Keep religious morals private
Religion continues to knock on the doors of insanity with its decision to drop God for a moral code. Rather than stick to its primary business, which is to get people involved in the divine experience, it wastes its time telling its followers what to wear, what to see, what to hear and what to do.
So people in Delhi cannot go to an exhibition of nude paintings according to one group which espouses the cause of one religion and people in Kashmir cannot listen to a rock band according to some high up in another religion. Why bother discussing which religion: when it comes to intolerance and irrationality, you will be hard-pressed to find a difference.
What the average Indian does feel however is interference in just about every area of life, even with actions as innocuous as reading a book or watching a film. Both are apparently extremely dangerous habits which can ruin your moral base and turn your moral compass completely off North. This is because books, paintings, films, music are all occupations which presumably have nothing to do with god or God or gods or goddesses even. They are the work of the devil or even worse, the work of atheists.
Yet I cannot remember the last time an atheist organisation threatened anyone with death or dismemberment or even eternal damnation for reading a book or singing a song or watching a film. Nor has there been sufficient evidence that people who believe (or claim to believe) in a deity are any less likely to fudge their taxes or kill or maim than those who do not.
Rather than fill them with compassion towards their less fortunate brethren, many religionists feel the need to sit on judgment. They want to change everyone else into an image of themselves. Unfortunately, that image is very often of an intolerant, bigoted, narrow-minded, ill-informed misery of a person.
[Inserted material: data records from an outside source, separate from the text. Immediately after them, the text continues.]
/-- LoaderAssemblesBigEndianWords: LD4 and LD5, with the bytes of the one word. -/
theorem witness_LoaderAssemblesBigEndianWords :
    ([0x70, 0, 0] : List Byte).length % 4 ≠ 0 ∧
    (([0x12, 0x34, 0xAB, 0xCD] : List Byte).length % 4 = 0 ∧
      ([0x12, 0x34, 0xAB, 0xCD] : List Byte).length / 4 ≤ maxSegmentLength ∧
      ([0x12, 0x34, 0xAB, 0xCD] : List Byte)[4 * 0]? = some 0x12 ∧
      ([0x12, 0x34, 0xAB, 0xCD] : List Byte)[4 * 0 + 3]? = some 0xCD) := by decide

end Sys2Proof.Tests
end

/-! The statements of spec/10_state.md: `pc` and its three writers (R14), the run state (R16, R18) and the columns of the
register table (R12). The three noninterference statements follow from one simulation, `exec_simulates`: an instruction
executed in two machines that share the memory, the streams and the environment, and agree on the registers it reads, does
the same in both. -/

namespace Sys2Proof.Machine

/-! ### Which registers, run state and `pc` one instruction leaves -/

/-- R12 (writes). -/
theorem exec_readReg_of_ne_destination (i : Instr) (s t : State) (h : exec i s = .next t) (r : RegIdx)
    (hr : destination i ≠ some r) : readReg t r = readReg s r := by
  rcases exec_cases i s t h with ⟨-, c, w, rfl, -⟩ | ⟨-, rfl⟩ | ⟨-, -, -, -, -, -, -, -, -, -, -, hregs⟩
  · exact readReg_raiseFault c w s r
  · exact readReg_stopRunning s r
  · exact hregs r hr

/-- R14: an instruction leaves `pc`, or it is a LOADPROG that did not fault. -/
theorem exec_pc_cases (i : Instr) (s t : State) (h : exec i s = .next t) :
    t.pc = s.pc ∨ ∃ b c, i = .loadprog b c ∧ t.run = s.run ∧ t.pc = readReg s c := by
  rcases exec_cases i s t h with ⟨-, c, w, rfl, -⟩ | ⟨-, rfl⟩ | ⟨hrun, -, -, -, -, -, -, -, hpc, -⟩
  · exact .inl rfl
  · exact .inl rfl
  · exact hpc.imp_right fun ⟨b, c, hi, hpc⟩ => ⟨b, c, hi, hrun, hpc⟩

/-- R16: an instruction other than HALT takes a fault or leaves the run state and the fault record; HALT stops the
machine. -/
theorem exec_run_cases (i : Instr) (s t : State) (h : exec i s = .next t) :
    (i ≠ .halt ∧ t.run = .faulted ∧ t.fault ≠ none) ∨ (i = .halt ∧ t.run = .halted ∧ t.fault = s.fault) ∨
    (i ≠ .halt ∧ t.run = s.run ∧ t.fault = s.fault) := by
  rcases exec_cases i s t h with ⟨-, c, w, rfl, -, hraise, -⟩ | ⟨hi, rfl⟩ | ⟨hrun, hfault, hi, -⟩
  · refine .inl ⟨?_, rfl, nofun⟩
    rintro rfl
    exact nomatch hraise
  · exact .inr (.inl ⟨hi, rfl, rfl⟩)
  · exact .inr (.inr ⟨hi, hrun, hfault⟩)

/-! ### The step -/

/-- R14: the three ways a step treats `pc`. -/
theorem step_pc_cases (s t : State) (h : step s = .next t) :
    t.pc = s.pc ∨ t.pc = s.pc + 1 ∨
      ∃ w b c, fetch s = .ok w ∧ decode w = .loadprog b c ∧ t.pc = readReg s c := by
  obtain ⟨-, ⟨cause, -, rfl⟩ | ⟨w, u, hf, he, rfl⟩⟩ := step_next s t h
  · exact .inl rfl
  · rcases advance_cases (decode w) u with ha | ⟨-, hl, ha⟩ <;> rw [ha]
    · exact (exec_pc_cases _ s u he).imp_right fun ⟨b, c, hd, _, hpc⟩ => .inr ⟨w, b, c, hf, hd, hpc⟩
    · rcases exec_pc_cases _ s u he with hpc | ⟨b, c, hd, -⟩
      · exact .inr (.inl (by rw [setPc_pc, hpc]))
      · rw [hd] at hl
        exact nomatch hl

/-- The word that the next cycle executes is HALT. -/
def FetchesHalt (s : State) : Prop := ∃ w, fetch s = .ok w ∧ decode w = .halt

theorem fetchesHalt_iff_of_fetch (s : State) (w : Plate) (hf : fetch s = .ok w) :
    FetchesHalt s ↔ decode w = .halt := by
  simp [FetchesHalt, hf]

theorem not_fetchesHalt_of_error (s : State) (c : FaultCause) (hf : fetch s = .error c) : ¬ FetchesHalt s := by
  simp [FetchesHalt, hf]

/-- R16, R86: a step faults, halts or goes on. -/
theorem step_run_cases (s t : State) (h : step s = .next t) :
    (¬ FetchesHalt s ∧ t.run = .faulted ∧ t.fault ≠ none) ∨
    (FetchesHalt s ∧ t.run = .halted ∧ t.fault = s.fault) ∨
    (¬ FetchesHalt s ∧ t.run = .running ∧ t.fault = s.fault) := by
  obtain ⟨hrun, ⟨cause, hf, rfl⟩ | ⟨w, u, hf, he, rfl⟩⟩ := step_next s t h
  · exact .inl ⟨not_fetchesHalt_of_error s cause hf, rfl, nofun⟩
  · rw [fetchesHalt_iff_of_fetch s w hf, advance_run, advance_fault, ← hrun]
    exact exec_run_cases _ s u he

/-- R17, R145: a running machine that meets the invariant has no fault record. -/
theorem fault_eq_none_of_running (s : State) (hinv : StateInv s) (hrun : s.run = .running) : s.fault = none := by
  rw [← Option.not_isSome_iff_eq_none, ← hinv.faultIff, hrun]
  exact nofun

/-! ### Two machines that share everything but registers and control state -/

/-- The two machines have the same memory, streams and environment; registers, `pc`, `run` and `fault` may differ. -/
structure SameWorld (s s' : State) : Prop where
  mem : s'.mem = s.mem
  out : s'.out = s.out
  inPos : s'.inPos = s.inPos
  env : s'.env = s.env

/-- From `s` to `t` and from `s'` to `t'` the same was done: the memory, the streams and the environment are the same
after; so is each piece of the control state if it was before; each register is the same or untouched in both. -/
structure DidSame (s s' t t' : State) : Prop where
  world : SameWorld t t'
  pc : s'.pc = s.pc → t'.pc = t.pc
  run : s'.run = s.run → t'.run = t.run
  fault : s'.pc = s.pc → s'.fault = s.fault → t'.fault = t.fault
  reg : ∀ r, readReg t' r = readReg t r ∨ (readReg t' r = readReg s' r ∧ readReg t r = readReg s r)

/-- If the first answers a next state, so does the second, and the same was done. -/
def Simulates (s s' : State) (a a' : Result) : Prop := ∀ t, a = .next t → ∃ t', a' = .next t' ∧ DidSame s s' t t'

theorem simulates_next {s s' t t' : State} (h : DidSame s s' t t') : Simulates s s' (.next t) (.next t') := by
  rintro _ ⟨⟩
  exact ⟨t', rfl, h⟩

theorem currentWord_congr {s s' : State} (hw : SameWorld s s') (hpc : s'.pc = s.pc) :
    currentWord s' = currentWord s := by
  rw [currentWord, currentWord, fetch, fetch, hw.mem, hpc]

theorem ioFails_congr {s s' : State} (hw : SameWorld s s') : ioFails s' = ioFails s := by
  rw [ioFails, ioFails, hw.env]

/-! ### Every operation on the state does the same in both machines -/

section
variable {s s' t t' : State}

theorem SameWorld.didSame (hw : SameWorld s s') : DidSame s s' s s' where
  world := hw
  pc := id
  run := id
  fault _ hf := hf
  reg _ := .inr ⟨rfl, rfl⟩

theorem SameWorld.raiseFault (hw : SameWorld s s') (c : FaultCause) (w w' : Option Plate)
    (hword : s'.pc = s.pc → w' = w) : DidSame s s' (raiseFault c w s) (raiseFault c w' s') where
  world := ⟨hw.mem, hw.out, hw.inPos, hw.env⟩
  pc := id
  run _ := rfl
  fault hpc _ := by rw [raiseFault_fault, raiseFault_fault, hpc, hword hpc]
  reg _ := .inr ⟨rfl, rfl⟩

theorem SameWorld.raiseInExecute (hw : SameWorld s s') (c : FaultCause) :
    DidSame s s' (raiseInExecute c s) (raiseInExecute c s') :=
  hw.raiseFault c _ _ (currentWord_congr hw)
Instead of imposing their idea of what everyone else should do on everyone else, it might be time for many religious believers to rush to their individual and collective shrines and pray for some divine wisdom.
Meanwhile, it is time for India to regain its promise to itself as a nation: that we are free to do what we like as long as it is within the bounds of an accepted (and discussed) framework of law. Besides, as humans, we all have a conscience and an understanding of an ethical code (as an aside, threatening violence over disagreement does not usually fit into that code). If you do not like a song, do not listen to it. To bring myself into this argument, I find many Hindi film songs vulgar and derivative. So I never listen to them. But how is it any of my business what the rest of you get up to with Fevicol or beedis and whatever else?
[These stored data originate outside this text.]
-- ==== Sys2Proof/Safety.lean ====
section
/-! DEFINITION. What claims about the engine are stated in: an engine that still decrypts, what a step must keep, and the invariant of
the engine's registers. -/
namespace Sys2Proof.Machine

/-- The premise of a claim about a decrypted connection (R265). -/
def State.running (s : State) : Prop :=
  s.conn.disabled = false

/-- The engine decrypts and a record with this payload is buffered in direction `d` (R130): the record is dispatched. -/
def State.dispatches (s : State) (d : Dir) (payload : Bytes) : Prop :=
  s.conn.disabled = false ∧ 5 + payload.length ≤ s.avail d

/-- The events that surfacing direction `d` adds (R118, R131, R264). -/
def rawEvents (s : State) (d : Dir) : List Event :=
  if 0 < s.avail d then [.raw d (s.unconsumed d)] else []

/-- `t` is `s` disabled by an error of direction `d` (R262, R264): the error registers, the `Error` event, every unconsumed byte of
both directions surfaced, direction `d` first; nothing else changed. -/
structure DisabledBy (s t : State) (d : Dir) (kind detail : Byte) : Prop where
  conn : t.conn = { s.conn with disabled := true, errorKind := kind, errorDetail := detail, errorDir := d }
  hsState : ∀ e, (t.peer e).hsState = (s.peer e).hsState
  keys : ∀ e, (t.peer e).keys = (s.peer e).keys
  buf : ∀ e, (t.peer e).stream.buf = (s.peer e).stream.buf
  cursor : ∀ e, (t.peer e).stream.cursor = (s.peer e).stream.cursor + s.avail e
  events : t.response.events = s.response.events ++ .error d kind detail :: (rawEvents s d ++ rawEvents s d.other)
  result : t.response.result = s.response.result
  dump : t.response.dump = s.response.dump
  params : t.params = s.params
  work : t.work = s.work
  pending : t.pending = s.pending

/-- `i` is a record of type `ty` that this state hands to the decryption engine (R136, R148, R150). -/
def State.decrypts (s : State) (i : Instr) (d : Dir) (ty vmaj vmin : Byte) (payload : Bytes) : Prop :=
  s.dispatches d payload ∧
  ((i = .appData d vmaj vmin payload ∧ ty = 23 ∧ s.conn.ready = true ∧ s.conn.keyScheduleDone = true) ∨
   (i = .alertProtected d vmaj vmin payload ∧ ty = 21) ∨
   (i = .handshakeProtected d vmaj vmin payload ∧ ty = 22))

/-- What a record of `n` bytes leaves whose body has been decrypted and carries its MAC (R230 steps 4 and 5, R151, R130). -/
def State.delivered (s : State) (d : Dir) (ty : Byte) (frag : Bytes) (n : Nat) : State :=
  State.advance
    (State.emit
      (State.setHs (s.setKeys d { (s.peer d).keys with seq := (s.peer d).keys.seq + 1 }) d
        (if ty = 22 ∧ (s.peer d).hsState = .changeCipherSpecSeen then .finished else (s.peer d).hsState))
      (.decrypted d ty frag))
    d n

/-- Steps 3 to 5 of R230 on the body of a record of `n` bytes, from `s` to `t`: too short for a MAC (R245), a MAC that differs
(R244), a counter at its end (R240), or delivered. -/
def MacOutcome (s t : State) (d : Dir) (ty vmaj vmin : Byte) (body : Bytes) (n : Nat) : Prop :=
  if body.length < s.suite.macLen then DisabledBy s t d 0x06 0x01
  else if recordMac (versionClass s.conn.version) s.params.macMode s.suite (s.peer d).keys.macKey (s.peer d).keys.seq ty vmaj
      vmin (body.take (body.length - s.suite.macLen)) ≠ body.drop (body.length - s.suite.macLen) then
    DisabledBy s t d 0x06 0x02
  else if (s.peer d).keys.seq.toNat = 2 ^ 64 - 1 then DisabledBy s t d 0x01 0x0C
  else t = s.delivered d ty (body.take (body.length - s.suite.macLen)) n

/-- The bytes of a sequence of handshake messages, each a type and a body (R74). -/
def messagesBytes (ms : List (Byte × Bytes)) : Bytes :=
  ms.flatMap fun m => encodeMessage m.1 m.2

/-- Messages that the engine skips, each with a body its length field can tell (R167, R168). -/
def SkippedMessages (ms : List (Byte × Bytes)) : Prop :=
  ∀ m ∈ ms, m.1 ≠ 1 ∧ m.1 ≠ 2 ∧ m.1 ≠ 4 ∧ m.1 ≠ 16 ∧ m.2.length < 16777216

/-- The state with the events `es` after those it has. -/
def State.report (s : State) (es : List Event) : State :=
  { s with response := { s.response with events := s.response.events ++ es } }

/-- The bytes of a server_name list, each entry a type and a name (R78). -/
def sniBytes (ns : List (Byte × Bytes)) : Bytes :=
  ns.flatMap fun n => encodeSniEntry n.1 n.2

/-- A whole ChangeCipherSpec record stands at the head of stream `d`: what a held ChangeCipherSpec leaves there (R146). -/
def State.holdsCcs (s : State) (d : Dir) : Prop :=
  ∃ r, fetchRecord d s = some r ∧ byteAt r 0 = 20

/-- The registers of a direction's bank are at their reset values (R290). -/
def State.unkeyed (s : State) : Prop :=
  s.peer0.keys = resetKeys ∧ s.peer1.keys = resetKeys ∧ s.conn.masterSecret = []

/-- What a derived key schedule leaves (R203, R205, R208, R210): a version with a key schedule, a 48-byte master secret, stream states
for a stream suite. -/
def State.keyed (s : State) : Prop :=
  s.conn.ready = true ∧
  versionClass s.conn.version ≠ .tls12 ∧ versionClass s.conn.version ≠ .other ∧
  s.conn.masterSecret.length = 48 ∧
  (s.suite.family = .stream → ∀ d, (s.peer d).keys.streamState.isSome = true)

/-- The invariant of the engine's registers. -/
structure State.Inv (s : State) : Prop where
  /-- R32: the cursor never passes the end of the buffer. -/
  cursor_le : ∀ d, (s.peer d).stream.cursor ≤ (s.peer d).stream.buf.length
  /-- R20: the width of the two randoms. -/
  random_len : s.conn.clientRandom.length = 32 ∧ s.conn.serverRandom.length = 32
  /-- R21: `conn.premaster_secret` holds the 48 decrypted bytes when its flag is set. -/
  premaster_len : s.conn.premasterSet = true → s.conn.premasterSecret.length = 48
  /-- R204, R173: parameters of an RSA suite are there when the server random is. -/
  suite_set : s.conn.serverRandomSet = true → ∃ l, s.conn.params = some l ∧ l.suite.keyExchangeIsRsa = true
  /-- R170, R172: a hello that set its random moved its direction out of `Start`. -/
  hello_seen : (s.conn.clientRandomSet = true → s.peer0.hsState ≠ .start) ∧
    (s.conn.serverRandomSet = true → s.peer1.hsState ≠ .start)
  /-- R145, R203: derived keys. -/
  keys_set : s.conn.keyScheduleDone = true → s.keyed
  /-- R215, R216: no key material before the key schedule. -/
  keys_unset : s.conn.keyScheduleDone = false → s.unkeyed
  /-- R260, R262: the error registers tell whether an error occurred. -/
  error_regs : if s.conn.disabled then s.conn.errorKind ≠ 0 else
    s.conn.errorKind = 0 ∧ s.conn.errorDetail = 0 ∧ s.conn.errorDir = .clientToServer
  /-- R152: a direction past its ChangeCipherSpec has keys, or its ChangeCipherSpec is still held, or nothing more is read. -/
  ccs_keys : ∀ d, (s.peer d).hsState.reachedCcs = true →
    s.conn.keyScheduleDone = true ∨ s.conn.disabled = true ∨ s.conn.closed = true ∨ s.holdsCcs d
  /-- R118: a closed engine has nothing left to read. -/
  closed_empty : s.conn.closed = true → ∀ d, s.avail d = 0

end Sys2Proof.Machine
end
I would advise everyone to read as many books as possible if nothing else they may delight you and engender some ideas of a larger world in you. But certainly, if like so many book-burning clubs all over the world, you find books offensive please do not read them. But how is it your business what I read Through human history, there is no one strain of thought or form of belief which has remained constant: absolutes have come and gone and we the human race have remained. Ideas once held sacred have been challenged. Some have been forgotten while others have adapted and moved on.
No one any more believes that brothers and sisters should get married and rule the world and then get buried with their followers in marvellous giant four-sided pointy structures. But that doesn’t mean that the ancient Egyptian civilisation was not a wonderful aspect of human history. At the end of the day, though, right now we have chosen in India to operate as a democracy. Let’s give a little thought to how absolutely exhilarating that is, while you keep your religious morality to yourself.